Reconhecemos a ginástica (ou outra atividade física) como um importante fator na manutenção da saúde do corpo e da mente. Mas o que está acontecendo, como demonstrado, é uma busca desenfreada por padrões de beleza que a ginástica sozinha não dá conta de atender. Padrões impostos por uma mídia que utiliza de artifícios como a maquiagem, além de recursos tecnológicos, como o photoshop, modificando a aparência dos corpos e transmitindo uma imagem que, sem tal tecnologia, é impossível atingir.
Procuramos neste trabalho fornecer subsídios para pesquisas futuras sobre um tema que muito ainda tem para ser explorado: ginástica, mulher e seus diferentes significados ao longo da história.
Notas
Sobre as teorias Darwinistas ver: CAPONI, Gustavo. O darwinismo e seu outro, a teoria transformacional da evolução. Sci.
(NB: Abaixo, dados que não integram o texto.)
-- ==== Sys2Proof/Certificates/Slice0/Obligations.lean ====
section
/-! DEFINITION. The statements for the provers. Each docstring names the rule of spec/ it formalises; what rests on the
model's own choice says so and names the log entry. -/

open Sys2Proof Sys2Proof.Machine

/-! ### Reset and configuration -/

/-- R210: the values reset leaves, for the configuration R7 adopts and for any. The fields R210 leaves unspecified are
not spoken of. -/
def Obligations.ResetLeavesSpecifiedValues : Prop :=
  (State.reset.devAddr = 0xF8 ∧ State.reset.result.code = 15) ∧
  ∀ cfg : Cfg,
    (State.resetWith cfg).fsm = .idle ∧ (State.resetWith cfg).devAddr = cfg.resetAddr ∧
    (State.resetWith cfg).result = .none ∧ (State.resetWith cfg).meas = ⟨0, 0, 0, 0, 0, 0, false⟩ ∧
    (State.resetWith cfg).thrOut = 0 ∧ (State.resetWith cfg).busyFault = false

/-- R211, R212: a reset at any time leaves the engine as after reset and the environment as it was; a configuration
with another reset address is refused. The next state is compared through `State.specified`, so the placeholders of log
entry 6 are not spoken of. THE MODEL'S: a reset is an event of the caller and leaves the caller's others (log entry 3), it
is the place where an illegal address is refused (13), it leaves the record of emitted events and of returned values (14,
9), and it ends a write that never returned (21). -/
def Obligations.ResetAbandonsTransaction : Prop :=
  ∀ (s : State) (rest : List CallerEvent), s.port = .reset :: rest →
    (s.cfg.resetAddr = s.cfg.addrGeneral ∨ legalAddr s.cfg (s.cfg.resetAddr.setWidth 16) = true →
      ∃ t, step s = .next t ∧
        t.specified = { State.resetWith s.cfg with
          port := rest, writes := s.writes, polls := s.polls, timer := s.timer, line := s.line,
          timerStarts := s.timerStarts, draws := s.draws, fnResult := s.fnResult }.specified) ∧
    (s.cfg.resetAddr ≠ s.cfg.addrGeneral ∧ legalAddr s.cfg (s.cfg.resetAddr.setWidth 16) = false →
      step s = .refused .illegalResetAddr)

/-- The state after reset is in order, for the configuration R7 adopts and for every one R211 admits. -/
def Obligations.ResetIsInOrder : Prop :=
  State.reset.InOrder ∧ ∀ cfg : Cfg, Admitted cfg → (State.resetWith cfg).InOrder

/-- R21, R24, R103, R124, R126, R135, R182: every step keeps the machine in order. -/
def Obligations.StepKeepsOrder : Prop :=
  ∀ s t : State, s.InOrder → step s = .next t → t.InOrder

/-- R26, R43, R108, R134: from a machine in order no step faults, whatever the environment answers: no byte without a
value is read, and the one state without an enabled step is a write that never returns, in which the machine stays (log entry 21). -/
def Obligations.OrderedMachineNeverFaults : Prop :=
  ∀ (s : State) (r : Fault), s.InOrder → step s ≠ .fault r

/-- R7, R49: no step writes the configuration (that it is a field of State is the model's, log entry 8). -/
def Obligations.StepKeepsConfiguration : Prop :=
  ∀ s t : State, step s = .next t → t.cfg = s.cfg

/-! ### Encodings -/

/-- R60, R61, R63, R77: words written out from the spec's encoding decode to what they stand for. -/
def Obligations.WrittenOutWordsDecode : Prop :=
  decodeCommand 0x80000 = .read true 0 ∧ decodeCommand 0x10005 = .setaddr false 5 ∧
  decodeCommand 0x20000 = .rste false 0 ∧ decodeCommand 0xB08FC = .setthr true 2300 ∧
  decodeCommand 0x40000 = .getthr false 0 ∧ decodeCommand 0x50000 = .reserved5 false 0 ∧
  decodeCommand 0x6FFFF = .reserved6 false 0xFFFF ∧ decodeCommand 0xF0001 = .reserved7 true 1

/-- R60 to R63: decoding an encoded instruction gives it back, every operand at every value. -/
def Obligations.DecodeEncodeAgree : Prop :=
  ∀ (i : Instr) (w : CommandWord), encode i = some w → decodeCommand w = i

/-- R60 to R63: encoding what a word decodes to gives the word back; so each word has one meaning. -/
def Obligations.EncodeDecodeAgree : Prop :=
  ∀ w : CommandWord, encode (decodeCommand w) = some w

/-- R63 (30_encoding.md section 1): in IDLE a reserved code is refused, alone and offered on the port, whatever `tmo` and `arg`. -/
def Obligations.ReservedCodesRefused : Prop :=
  ∀ (s : State) (tmo : Bool) (arg : Half), s.fsm = .idle →
    exec (.reserved5 tmo arg) s = .refused (.reservedOp 5) ∧
    exec (.reserved6 tmo arg) s = .refused (.reservedOp 6) ∧
    exec (.reserved7 tmo arg) s = .refused (.reservedOp 7) ∧
    ∀ (w : CommandWord) (rest : List CallerEvent),
      s.port = .offer w :: rest → 5 ≤ (opField w).toNat → step s = .refused (.reservedOp (opField w))

/-- A reserved code offered outside IDLE is refused as well and sets no bit. THE MODEL'S CHOICE (log entry 5): R188 names
no exception for such a word and R63 names none for a busy engine. -/
def Obligations.ReservedCodesRefusedWhileBusy : Prop :=
  ∀ (s : State) (tmo : Bool) (arg : Half), s.fsm ≠ .idle →
    exec (.reserved5 tmo arg) s = .refused (.reservedOp 5) ∧
    exec (.reserved6 tmo arg) s = .refused (.reservedOp 6) ∧
    exec (.reserved7 tmo arg) s = .refused (.reservedOp 7)

/-- R77: the textual form of every command assembles to its word, the operand in decimal or in hexadecimal. That the
hexadecimal letters may be of either case and that leading zeros may stand before the digits is log entry 18. -/
def Obligations.AssemblerReadsEveryCommand : Prop :=
  ∀ (op : Op) (tmo : Bool) (v : Half) (sp : Spelling) (zeros : Nat),
    assemble? (sourceLine op tmo (sp.operand zeros v)) =
      some (commandWord tmo op.code (if takesOperand op then v else 0))

/-! ### Byte orders -/

/-- R46, R47, R48: the values of byte pairs and of four bytes under each word order. -/
def Obligations.ByteAndWordOrders : Prop :=
  ∀ c0 c1 c2 c3 : Byte,
    (be16 c0 c1).toNat = 256 * c0.toNat + c1.toNat ∧ (le16 c0 c1).toNat = 256 * c1.toNat + c0.toNat ∧
    (w32 .lowWordFirst c0 c1 c2 c3).toNat = 65536 * (be16 c2 c3).toNat + (be16 c0 c1).toNat ∧
    (w32 .highWordFirst c0 c1 c2 c3).toNat = 65536 * (be16 c0 c1).toNat + (be16 c2 c3).toNat

/-! ### Checksum -/

/-- R91: the checksum of no bytes is the seed, and each further byte is folded in by eight shifts. The shift is written
here on numbers. -/
def Obligations.ChecksumFollowsBitLoop : Prop :=
  Cfg.default.crcSeed = 0xFFFF ∧ Cfg.default.crcPoly = 0xA001 ∧
  ∀ cfg : Cfg, crc16 cfg [] = cfg.crcSeed ∧
    ∀ (s : List Byte) (b : Byte),
      (crc16 cfg (s ++ [b])).toNat =
        (fun c : Nat => if c % 2 = 1 then (c / 2) ^^^ cfg.crcPoly.toNat else c / 2)^[8]
          ((crc16 cfg s).toNat ^^^ b.toNat)

/-- R92: the table holds the inner loop's value from `zext_16(k)`, one byte updates the register through it, and the
table-driven computation equals the bit loop for every sequence. -/
def Obligations.TableChecksumEqualsBitLoop : Prop :=
  (∀ (poly : Half) (k : Byte), crcTable poly k = crcByte poly 0 k) ∧
  ∀ (cfg : Cfg) (s : List Byte),
    (∀ b : Byte, crc16ByTable cfg (s ++ [b]) =
      (crc16ByTable cfg s >>> 8) ^^^ crcTable cfg.crcPoly ((crc16ByTable cfg s ^^^ b.setWidth 16).extractLsb' 0 8)) ∧
    crc16ByTable cfg s = crc16 cfg s

/-- R96: an appended checksum verifies. -/
def Obligations.AppendedChecksumVerifies : Prop :=
  ∀ (cfg : Cfg) (s : List Byte), crcVerify cfg (crcAppend cfg s) = true

/-- R97: every single-bit error in a checksum-appended frame is detected. -/
def Obligations.SingleBitErrorsDetected : Prop :=
  ∀ (cfg : Cfg) (s : List Byte) (k : Nat), cfg.crcPoly = 0xA001 → k < 8 * (s.length + 2) →
    crcVerify cfg (flipBit k (crcAppend cfg s)) = false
Stud. [online]. 2005, vol. 3, n 2, pp. 233-242.
Sobre os Métodos Ginásticos Europeus ver: Soares, C. (2007). Educação Física: raízes européias e Brasil (4a ed.) Campinas: Autores Associados, pp. 51-68.
Referências bibliográficas
Coelho Filho, C. & Frazão, D. Prática de Ginástica em Academias Exclusivamente Femininas. Motriz, 16, 269-280, 2010.
Dallo, A. A ginástica como ferramenta pedagógica: o movimento como agente de formação. Trad.: José Geraldo Massucato. São Paulo: USP, 2007.
Del Priore, M. Corpo a Corpo com a Mulher: pequena história das transformações do corpo feminino no Brasil. São Paulo: SENAC, 2000.
Ferreira, M., Mendes, R. & Cunha Junior, C.. Corpo, Juventude, Beleza e o Marketing da Atividade Física. In Cunha Junior, C. Martin, E. & Lira, L. (Orgs.). Lazer, Esporte e Educação Física. Juiz de Fora: UFJF, 2009.
Goellner, S. Imagens da Mulher no Esporte (Cap. 16, pp. 269-292). In Del Priore, M. e Melo, V. (Orgs.). História do Esporte no Brasil: do império aos dias atuais. São Paulo: UNESP, 2009.
Lima, T. & Mioto, R.. Procedimentos Metodológicos na Construção do Conhecimento Científico: a pesquisa bibliográfica. Katálysis. Florianópolis/SC, 10 (esp.), 37-45, 2007.
Maldonado, G.. A Educação Física e o Adolescente: a imagem corporal e estética da transformação na mídia impressa. Mackezine, 59-74, 2006.
Soares, C.. Educação Física: raízes européias e Brasil (4a ed.) Campinas: Autores Associados, 2007.
Soares, C. (Org.). (2006). Corpo e História. 3a ed. São Paulo: Autores Associados.
Vigarello, G. (2006). História da Beleza. Rio de Janeiro: Ediouro.